A more modern device than those in Garmin’s eTrex series, this is built around a small touch screen and the idea that you’ll probably have your phone with you in your bag, and certainly that the most ‘natural’ way to interface with a feature-rich device is via icons and swipes like a smartphone. Indeed many will appreciate this until the rain really takes over. Garmin’s connectivity features are too many to list, but among them are a camera remote (get that selfie from a better angle), and active weather. There is ample storage for map tiles and satellite squares and, of course, these can be quickly transferred from your phone as well as a ‘real’ computer; Geocache Live fans will also appreciate sharing their experiences faster.
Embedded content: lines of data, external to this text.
/-- RETURN (R199, R335): every result row goes back to the position it came from. Log 49: DESIGN CHOICE. -/
def exchangeReturn (c : Cmd) (o : Origin) (p : Place) (i : Nat) (f : ZXchgF) (modelId : Nat) (limited : Bool) (s : State) : State :=
  let is (b : XBatch) : Bool := b.cmd = c.id && b.model = modelId && b.layer = f.layer && b.half = f.half && b.lslot = f.lslot && b.round = f.round
  match s.fab.batches.find? is with
  | none => startWait p s
  | some b =>
    let n := (b.rows.length + 63) / 64
    let images := ((List.range f.pieces).map fun q => (List.range n).map fun k => windowImage f q (64 * k)).flatten
    let read : Moved × State := if (bufferOf s p).isSome then (.ok s, s)
      else eachMove (fun off s => bufferRead c o p f.buf off imageBytes s) images s
    match read with
    | (.bad cause, s) => contextFault c.id cause p.code (some o.desc) s
    | (.ok s, _) =>
      if awaitingDesc s c.id o.desc then s
      else
        let rows := resultRows s f b (jobOf s c.id) ((bufferOf s p).getD []) n
        let s := dropBuffer p (endWait p limited s)
        let s := { s with fab := { s.fab with batches := s.fab.batches.filter fun b => !is b } }
        finishEntry p i (rows.foldl (fun s (dest, r) => issueRow o dest r s) s)

/-- Z_XCHG (R193 to R204, R334, R335). -/
def execZXchg (at_ : Place) (f : ZXchgF) (s : State) : Host.Outcome State Fault Refusal :=
  match zWork s at_ (.zXchg f) f.order with
  | none => .next s
  | some (c, l, i) =>
    let o := originOf c l i
    match modelAt s f.model with
    | none => .next (contextFault c.id 1 at_.code (some o.desc) s)
    | some m =>
      match m.manifest.layers[f.layer]?, tableFor m c with
      | some layer, some t =>
        if layer.experts = 0 then .next (contextFault c.id 1 at_.code (some o.desc) s)
        else if f.role = 0 then .next (exchangeSend c o at_ i f m layer t s)
        else if f.role = 1 then .next (exchangeReceive c o at_ i f m.id (waitLimited l) s)
        else .next (exchangeReturn c o at_ i f m.id (waitLimited l) s)
      | _, _ => .next (contextFault c.id 1 at_.code (some o.desc) s)

end Sys2Proof.Machine
end

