-- ==== Sys2Proof/Laws/PerInstr.lean ====
section
/-! SUPPORT. A property of every command as syntax: the opcode of a command that may be staged is stageable, and its entry in
a frame takes a multiple of 8 bytes, at least 16 (R347, R375). -/
namespace Sys2Proof.Laws.Family

/-- The opcode under which the command would be staged is one of R375's, and the entry's length is a whole number of 8-byte
units from its header on. -/
def Statement (i : Instr) : Prop :=
  (∀ h op, Machine.hdrOf i = some (h, op) → Machine.stageable op = true) ∧ Machine.entryBytes i % 8 = 0 ∧ 16 ≤ Machine.entryBytes i

end Sys2Proof.Laws.Family

/-- A command that is never staged. -/
theorem Sys2Proof.Laws.Family.of_none {i : Sys2Proof.Instr} (h : Sys2Proof.Machine.hdrOf i = none)
    (n : Sys2Proof.Machine.entryBytes i = 32) : Sys2Proof.Laws.Family.Statement i :=
  ⟨fun _ _ hh => by simp [h] at hh, by simp [n], by simp [n]⟩

/-- A command that is staged under an opcode. -/
theorem Sys2Proof.Laws.Family.of_some {i : Sys2Proof.Instr} {h : Sys2Proof.Hdr} {op k : Nat}
    (e : Sys2Proof.Machine.hdrOf i = some (h, op)) (o : Sys2Proof.Machine.stageable op = true)
    (n : Sys2Proof.Machine.entryBytes i = 8 * (k + 2)) : Sys2Proof.Laws.Family.Statement i :=
  ⟨fun a b hh => by rw [e] at hh; cases hh; exact o, by omega, by omega⟩
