/-- The Front's own descriptors complete (R135, R137 to R139, R141, R151, R152): S_SYNC does no work, S_BEAT holds its list until its beat,
HINT reaches Isobar, S_FETCH delivers its images one after another, S_STORE stores its tiles' images, each as far as its stream allows.
R137: S_SYNC does no work and completes at issue; a descriptor whose bytes 0x10 to 0x3F are not all zero is none. -/
def Obligations.FrontDescriptors : Prop :=
  (∀ (p : Place) (c : Cmd) (l : ListSt) (k : Nat) (s : State), atWork s p .sSync = some (c, l, k) →
      exec (.sSync p) s = .next (passEntry p k s)) ∧
  (∀ (p : Place) (k : Nat) (c : Cmd) (l : ListSt) (e : QEntry) (d : Desc) (s : State), s.cmd p.cmd = some c → c.list p.code = some l →
    l.queue[k]? = some e → c.image.descs[e.index]? = some d → (d.signal = true → c.events.getD d.event 0 < 0xFFFFFFFF) →
    l.completed + 1 ≠ l.count →
      ∃ c', (passEntry p k s).cmd p.cmd = some c' ∧
        c'.list p.code = some { l with completed := l.completed + 1, queue := l.queue.eraseIdx k } ∧ c'.streams = c.streams ∧
        c'.events = (if d.signal then updAt d.event (· + 1) c.events else c.events) ∧ (passEntry p k s).mem = s.mem) ∧
  (∀ (p : Place) (absolute : Bool) (beat : Nat) (c : Cmd) (l : ListSt) (k : Nat) (s : State),
    atWork s p (.sBeat absolute beat) = some (c, l, k) →
      exec (.sBeat p absolute beat) s = .next (if beatLe (beatNamed c absolute beat) s.now
        then passEntry p k (setNamed p.code (fun e => { e with roleA := sat32 (e.roleA + 1) }) s)
        else setList c.id p.code (fun l => { l with sbeat := some (beatNamed c absolute beat) }) s)) ∧
  (∀ (p : Place) (f : HintF) (c : Cmd) (l : ListSt) (k : Nat) (s : State), atWork s p (.hint f) = some (c, l, k) →
      exec (.hint p f) s = .next (passEntry p k (match hintSet p.code f.scope with
        | none => s
        | some n => addHint ⟨n, c.ctx, f.cls, f.load, beatAdd s.now f.ahead, f.span⟩ s))) ∧
  (∀ (p : Place) (f : XferF) (c : Cmd) (l : ListSt) (k base off : Nat) (h : Handle) (s u : State),
    atWork s p (.sFetch f) = some (c, l, k) → portHolds c (f.channel * 4096 + p.code) = false →
    slotHandle s c f.handle = some (h, base) → h.kind = 0 → f.cache = false →
    off = f.offset + (l.entry k).step * (if f.stride = 0 then imageBytes else f.stride) → off + imageBytes ≤ h.bytes →
    u = (if (l.entry k).step = 0 then lateStall c.ctx h.tier s else s) → slotHandle u c f.handle = some (h, base) →
    u.badAt (base + off) fetchBytes = false →
      exec (.sFetch p f) s = .next (frontSteps (fetchStep p f) 65 (stepEntry p k f.tiles (putTo c.id p.code f.channel
        [{ tileOfImage (u.mem.read (base + off) fetchBytes) with last := Config.endsGroup (l.entry k).index (l.entry k).step }] u)))) ∧
  (∀ (p : Place) (f : XferF) (c : Cmd) (l : ListSt) (k tier : Nat) (s t u : State),
    atWork s p (.sFetch f) = some (c, l, k) → portHolds c (f.channel * 4096 + p.code) = false →
    tier = ((slotHandle s c f.handle).map fun h => if h.1.kind = 0 then h.1.tier else 0).getD 0 →
    t = (if (l.entry k).step = 0 then lateStall c.ctx tier s else s) →
    fetchImage c p f (l.entry k).index (l.entry k).step t = .ok u →
      exec (.sFetch p f) s = .next (frontSteps (fetchStep p f) 65 (stepEntry p k f.tiles u))) ∧
  (∀ (p : Place) (f : XferF) (c : Cmd) (l : ListSt) (k tier cause : Nat) (s t : State),
    atWork s p (.sFetch f) = some (c, l, k) → portHolds c (f.channel * 4096 + p.code) = false →
    tier = ((slotHandle s c f.handle).map fun h => if h.1.kind = 0 then h.1.tier else 0).getD 0 →
    t = (if (l.entry k).step = 0 then lateStall c.ctx tier s else s) →
    fetchImage c p f (l.entry k).index (l.entry k).step t = .bad cause →
      exec (.sFetch p f) s = .next (contextFault p.cmd cause p.code (some (l.entry k).index) t)) ∧
  (∀ (p : Place) (f : XferF) (c : Cmd) (l : ListSt) (k : Nat) (s : State),
    atWork s p (.sFetch f) = some (c, l, k) → portHolds c (f.channel * 4096 + p.code) = true → exec (.sFetch p f) s = .next s) ∧
  (∀ (p : Place) (f : XferF) (c : Cmd) (l : ListSt) (k base off : Nat) (h : Handle) (x : Tile) (xs : List Tile) (ended : Bool) (s u : State),
    atWork s p (.sStore f) = some (c, l, k) → inputOf s c (f.channel * 4096 + p.code) = (x :: xs, ended) →
    u = takeFrom c.id (f.channel * 4096 + p.code) 1 s → slotHandle u c f.handle = some (h, base) → h.kind = 0 →
    off = f.offset + (l.entry k).step * (if f.stride = 0 then imageBytes else f.stride) → off + x.image.length ≤ h.bytes →
      exec (.sStore p f) s = .next (frontSteps (storeStep p f) 65 (stepEntry p k f.tiles (applyWrite (base + off) x.image u)))) ∧
  (∀ (p : Place) (f : XferF) (c : Cmd) (l : ListSt) (k : Nat) (x : Tile) (xs : List Tile) (ended : Bool) (s u : State),
    atWork s p (.sStore f) = some (c, l, k) → inputOf s c (f.channel * 4096 + p.code) = (x :: xs, ended) →
    storeImage c p f (l.entry k).index (l.entry k).step x (takeFrom c.id (f.channel * 4096 + p.code) 1 s) = .ok u →
      exec (.sStore p f) s = .next (frontSteps (storeStep p f) 65 (stepEntry p k f.tiles u))) ∧
  (∀ (p : Place) (f : XferF) (c : Cmd) (l : ListSt) (k : Nat) (s : State),
    atWork s p (.sStore f) = some (c, l, k) → inputOf s c (f.channel * 4096 + p.code) = ([], true) →
      exec (.sStore p f) s = .next (contextFault c.id 1 p.code (some (l.entry k).index) s)) ∧
  (∀ (p : Place) (f : XferF) (c : Cmd) (l : ListSt) (k : Nat) (s : State),
    atWork s p (.sStore f) = some (c, l, k) → inputOf s c (f.channel * 4096 + p.code) = ([], false) →
      exec (.sStore p f) s = .next (starve p.code f.channel s)) ∧
  (∀ (p : Place) (c : Cmd) (l : ListSt) (k : Nat) (d : Desc) (s : State), atWork s p .sSync = some (c, l, k) →
    c.image.descs[(l.entry k).index]? = some d → d.signal = false → l.completed + 1 ≠ l.count →
    ∃ t c', exec (.sSync p) s = .next t ∧ t.cmd p.cmd = some c' ∧
      c'.list p.code = some { l with completed := l.completed + 1, queue := l.queue.eraseIdx k } ∧
      (∀ code, code ≠ p.code → c'.list code = c.list code) ∧ c'.streams = c.streams ∧ c'.events = c.events ∧ t.mem = s.mem ∧
      t.fab = s.fab ∧ t.pwr = s.pwr ∧ t.out = s.out ∧ t.net = s.net ∧ t.models = s.models ∧ t.serve = s.serve ∧
      t.sori = s.sori ∧ t.rime = s.rime) ∧
  (∀ bs : List Byte, bodyFront 0x01 bs = if ((bs.drop 0x10).take 48).all (fun b => b = 0#8) then some .sSync else none)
If you’re looking for a rugged handheld GPS which is significantly lighter on the budget than the large screen models while still having all the capabilities to get you on your way, this is an excellent choice. The ‘sx’ model can also be paired with your phone to share texts as they arrive so you can safely leave that in your pack. The screen and button interface means the weatherproofing remains practical and you can keep going through the rain. There is storage space for 3000 map segments / 250 satellite image files before adding a memory card and the log will track 10,000 points (200 journeys), plus you get access to Geocaching too. We’d suggest some Lithium AA cells, or a few spares, if you’re going on a long trip though.
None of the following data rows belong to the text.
@[simp] theorem takeLaunch_keeps (h : Hdr) (principal : Nat) (p : LaunchP) (eligible : Nat) (s : State) :
    (takeLaunch h principal p eligible s).beat = s.beat ∧ (takeLaunch h principal p eligible s).pwr = s.pwr ∧ (takeLaunch h principal p
      eligible s).thm = s.thm ∧ (takeLaunch h principal p eligible s).hlth = s.hlth ∧ (takeLaunch h principal p eligible s).rime = s.rime ∧
      (takeLaunch h principal p eligible s).stns = s.stns ∧ (takeLaunch h principal p eligible s).net = s.net ∧ (takeLaunch h principal p
      eligible s).sori = s.sori ∧ (takeLaunch h principal p eligible s).models = s.models ∧ (takeLaunch h principal p eligible s).serve =
      s.serve ∧ (takeLaunch h principal p eligible s).fab = s.fab ∧ (takeLaunch h principal p eligible s).out = s.out ∧ (takeLaunch h
      principal p eligible s).fresh = s.fresh ∧ (takeLaunch h principal p eligible s).pins = s.pins ∧ (takeLaunch h principal p eligible
      s).pending = s.pending ∧ (takeLaunch h principal p eligible s).boot = s.boot ∧ (takeLaunch h principal p eligible s).flash = s.flash ∧
      (takeLaunch h principal p eligible s).mem = s.mem := by
  unfold takeLaunch
  (repeat' split) <;> simp

@[simp] theorem launchCommit_keeps (h : Hdr) (principal : Nat) (p : LaunchP) (s : State) :
    (launchCommit h principal p s).beat = s.beat ∧ (launchCommit h principal p s).pwr = s.pwr ∧ (launchCommit h principal p s).thm = s.thm
      ∧ (launchCommit h principal p s).hlth = s.hlth ∧ (launchCommit h principal p s).rime = s.rime ∧ (launchCommit h principal p s).stns =
      s.stns ∧ (launchCommit h principal p s).sori = s.sori ∧ (launchCommit h principal p s).models = s.models ∧ (launchCommit h principal p
      s).serve = s.serve ∧ (launchCommit h principal p s).fab = s.fab ∧ (launchCommit h principal p s).fresh = s.fresh ∧ (launchCommit h
      principal p s).pins = s.pins ∧ (launchCommit h principal p s).pending = s.pending ∧ (launchCommit h principal p s).boot = s.boot ∧
      (launchCommit h principal p s).flash = s.flash ∧ (launchCommit h principal p s).mem = s.mem := by
  unfold launchCommit
  (repeat' split) <;> simp

@[simp] theorem answerRetrain_keeps (port : Nat) (s : State) :
    (answerRetrain port s).beat = s.beat ∧ (answerRetrain port s).pwr = s.pwr ∧ (answerRetrain port s).thm = s.thm ∧ (answerRetrain port
      s).hlth = s.hlth ∧ (answerRetrain port s).rime = s.rime ∧ (answerRetrain port s).stns = s.stns ∧ (answerRetrain port s).sori = s.sori
      ∧ (answerRetrain port s).models = s.models ∧ (answerRetrain port s).serve = s.serve ∧ (answerRetrain port s).jobs = s.jobs ∧
      (answerRetrain port s).fresh = s.fresh ∧ (answerRetrain port s).pins = s.pins ∧ (answerRetrain port s).pending = s.pending ∧
      (answerRetrain port s).boot = s.boot ∧ (answerRetrain port s).flash = s.flash ∧ (answerRetrain port s).mem = s.mem := by
  unfold answerRetrain
  (repeat' split) <;> simp

@[simp] theorem startStandby_keeps (pair : Nat × Nat) (s : State) :
    (startStandby pair s).beat = s.beat ∧ (startStandby pair s).pwr = s.pwr ∧ (startStandby pair s).thm = s.thm ∧ (startStandby pair
      s).hlth = s.hlth ∧ (startStandby pair s).rime = s.rime ∧ (startStandby pair s).stns = s.stns ∧ (startStandby pair s).net = s.net ∧
      (startStandby pair s).sori = s.sori ∧ (startStandby pair s).models = s.models ∧ (startStandby pair s).serve = s.serve ∧ (startStandby
      pair s).jobs = s.jobs ∧ (startStandby pair s).out = s.out ∧ (startStandby pair s).fresh = s.fresh ∧ (startStandby pair s).pins =
      s.pins ∧ (startStandby pair s).pending = s.pending ∧ (startStandby pair s).boot = s.boot ∧ (startStandby pair s).flash = s.flash ∧
      (startStandby pair s).mem = s.mem := by
  unfold startStandby
  (repeat' split) <;> simp

@[simp] theorem resend_keeps (s : State) (x : Output) :
    (resend s x).beat = s.beat ∧ (resend s x).pwr = s.pwr ∧ (resend s x).thm = s.thm ∧ (resend s x).hlth = s.hlth ∧ (resend s x).rime =
      s.rime ∧ (resend s x).stns = s.stns ∧ (resend s x).net = s.net ∧ (resend s x).sori = s.sori ∧ (resend s x).models = s.models ∧ (resend
      s x).serve = s.serve ∧ (resend s x).jobs = s.jobs ∧ (resend s x).fab = s.fab ∧ (resend s x).fresh = s.fresh ∧ (resend s x).pins =
      s.pins ∧ (resend s x).pending = s.pending ∧ (resend s x).boot = s.boot ∧ (resend s x).flash = s.flash ∧ (resend s x).mem = s.mem := by
  unfold resend
  split <;> simp

@[simp] theorem resendHeld_keeps (port : Nat) (s : State) :
    (resendHeld port s).beat = s.beat ∧ (resendHeld port s).pwr = s.pwr ∧ (resendHeld port s).thm = s.thm ∧ (resendHeld port s).hlth =
      s.hlth ∧ (resendHeld port s).rime = s.rime ∧ (resendHeld port s).stns = s.stns ∧ (resendHeld port s).net = s.net ∧ (resendHeld port
      s).sori = s.sori ∧ (resendHeld port s).models = s.models ∧ (resendHeld port s).serve = s.serve ∧ (resendHeld port s).jobs = s.jobs ∧
      (resendHeld port s).fab = s.fab ∧ (resendHeld port s).pins = s.pins ∧ (resendHeld port s).pending = s.pending ∧ (resendHeld port
      s).boot = s.boot ∧ (resendHeld port s).flash = s.flash ∧ (resendHeld port s).mem = s.mem := by
  unfold resendHeld draw
  dsimp only
  split <;> simp

@[simp] theorem enterState_keeps (port : Nat) (st : Nat) (s : State) :
    (enterState port st s).beat = s.beat ∧ (enterState port st s).pwr = s.pwr ∧ (enterState port st s).thm = s.thm ∧ (enterState port st
      s).hlth = s.hlth ∧ (enterState port st s).stns = s.stns ∧ (enterState port st s).sori = s.sori ∧ (enterState port st s).models =
      s.models ∧ (enterState port st s).serve = s.serve ∧ (enterState port st s).jobs = s.jobs ∧ (enterState port st s).pins = s.pins ∧
      (enterState port st s).pending = s.pending ∧ (enterState port st s).boot = s.boot ∧ (enterState port st s).flash.counters =
      s.flash.counters ∧ (enterState port st s).flash.install = s.flash.install ∧ (enterState port st s).flash.serial = s.flash.serial ∧
      (enterState port st s).mem = s.mem := by
  unfold enterState
  (repeat' split) <;> (try simp) <;> (repeat' split) <;> (try simp) <;> (repeat' split) <;> (try simp_all)

@[simp] theorem linkDisable_keeps (ans : Answer) (port : Nat) (s : State) (hA : ∀ st d r u, (ans st d r u).beat = u.beat ∧ (ans st d r
    u).pwr = u.pwr ∧ (ans st d r u).thm = u.thm ∧ (ans st d r u).hlth = u.hlth ∧ (ans st d r u).stns = u.stns ∧ (ans st d r u).sori = u.sori ∧
    (ans st d r u).models = u.models ∧ (ans st d r u).serve = u.serve ∧ (ans st d r u).jobs = u.jobs ∧ (ans st d r u).fresh = u.fresh ∧ (ans
    st d r u).pins = u.pins ∧ (ans st d r u).pending = u.pending ∧ (ans st d r u).boot = u.boot ∧ (ans st d r u).flash.counters =
    u.flash.counters ∧ (ans st d r u).flash.install = u.flash.install ∧ (ans st d r u).flash.serial = u.flash.serial ∧ (ans st d r u).mem =
    u.mem) :
    (linkDisable ans port s).beat = s.beat ∧ (linkDisable ans port s).pwr = s.pwr ∧ (linkDisable ans port s).thm = s.thm ∧ (linkDisable
      ans port s).hlth = s.hlth ∧ (linkDisable ans port s).stns = s.stns ∧ (linkDisable ans port s).sori = s.sori ∧ (linkDisable ans port
      s).models = s.models ∧ (linkDisable ans port s).serve = s.serve ∧ (linkDisable ans port s).jobs = s.jobs ∧ (linkDisable ans port
      s).pins = s.pins ∧ (linkDisable ans port s).pending = s.pending ∧ (linkDisable ans port s).boot = s.boot ∧ (linkDisable ans port
      s).flash.counters = s.flash.counters ∧ (linkDisable ans port s).flash.install = s.flash.install ∧ (linkDisable ans port
      s).flash.serial = s.flash.serial ∧ (linkDisable ans port s).mem = s.mem := by
  unfold linkDisable
  (repeat' split) <;> (try simp [hA]) <;> (repeat' split) <;> (try simp [hA]) <;> (repeat' split) <;> (try simp_all [hA])

@[simp] theorem linkEnable_keeps (ans : Answer) (port : Nat) (s : State) (hA : ∀ st d r u, (ans st d r u).beat = u.beat ∧ (ans st d r
    u).pwr = u.pwr ∧ (ans st d r u).thm = u.thm ∧ (ans st d r u).hlth = u.hlth ∧ (ans st d r u).stns = u.stns ∧ (ans st d r u).sori = u.sori ∧
    (ans st d r u).models = u.models ∧ (ans st d r u).serve = u.serve ∧ (ans st d r u).jobs = u.jobs ∧ (ans st d r u).fresh = u.fresh ∧ (ans
    st d r u).pins = u.pins ∧ (ans st d r u).pending = u.pending ∧ (ans st d r u).boot = u.boot ∧ (ans st d r u).flash.counters =
    u.flash.counters ∧ (ans st d r u).flash.install = u.flash.install ∧ (ans st d r u).flash.serial = u.flash.serial ∧ (ans st d r u).mem =
    u.mem) :
    (linkEnable ans port s).beat = s.beat ∧ (linkEnable ans port s).pwr = s.pwr ∧ (linkEnable ans port s).thm = s.thm ∧ (linkEnable ans
      port s).hlth = s.hlth ∧ (linkEnable ans port s).stns = s.stns ∧ (linkEnable ans port s).sori = s.sori ∧ (linkEnable ans port s).models
      = s.models ∧ (linkEnable ans port s).serve = s.serve ∧ (linkEnable ans port s).jobs = s.jobs ∧ (linkEnable ans port s).pins = s.pins ∧
      (linkEnable ans port s).pending = s.pending ∧ (linkEnable ans port s).boot = s.boot ∧ (linkEnable ans port s).flash.counters =
      s.flash.counters ∧ (linkEnable ans port s).flash.install = s.flash.install ∧ (linkEnable ans port s).flash.serial = s.flash.serial ∧
      (linkEnable ans port s).mem = s.mem := by
  unfold linkEnable
  (repeat' split) <;> (try simp [hA]) <;> (repeat' split) <;> (try simp [hA]) <;> (repeat' split) <;> (try simp_all [hA])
While it might not appeal to Mark Twain, this could be the ultimate gift for golf enthusiasts – a variant of the handheld GPS with 35,000 courses mapped out inside (update via wi-fi). When taken to the course, it will dynamically rotate based on your angle of view, and quickly find the map and indicate your yardage. You can indicate your target area – how far you think you’ll get – and it’ll re-route accordingly. You can also add the day’s pin position, if you know it. The grip makes it feel a little like a ruggedized smart phone (as does the screen and somewhat redundant 13 megapixel camera). As you finish each hole, you can input your score, adding whether you missed shots left or right, all of which build up useful stats to help with your game. Whether this is a necessary device probably depends on the quality of cellular coverage at your golf course, but the appeal is clear.
While, strictly speaking, this shouldn’t be included in a list of handheld devices, we reasoned that it goes pretty near the hand and it’s certainly a worthwhile alternative we were duty bound to put before you. The chunky form might be a little unsubtle for a modern spy, but the large buttons make operation easy even in the cold and the device has a USB connection for a familiar connection system. It is supplied with Applied Ballistics Elite software, so should prove ideal for hunters, and you can share your location via Garmin Connect Mobile in cellular areas.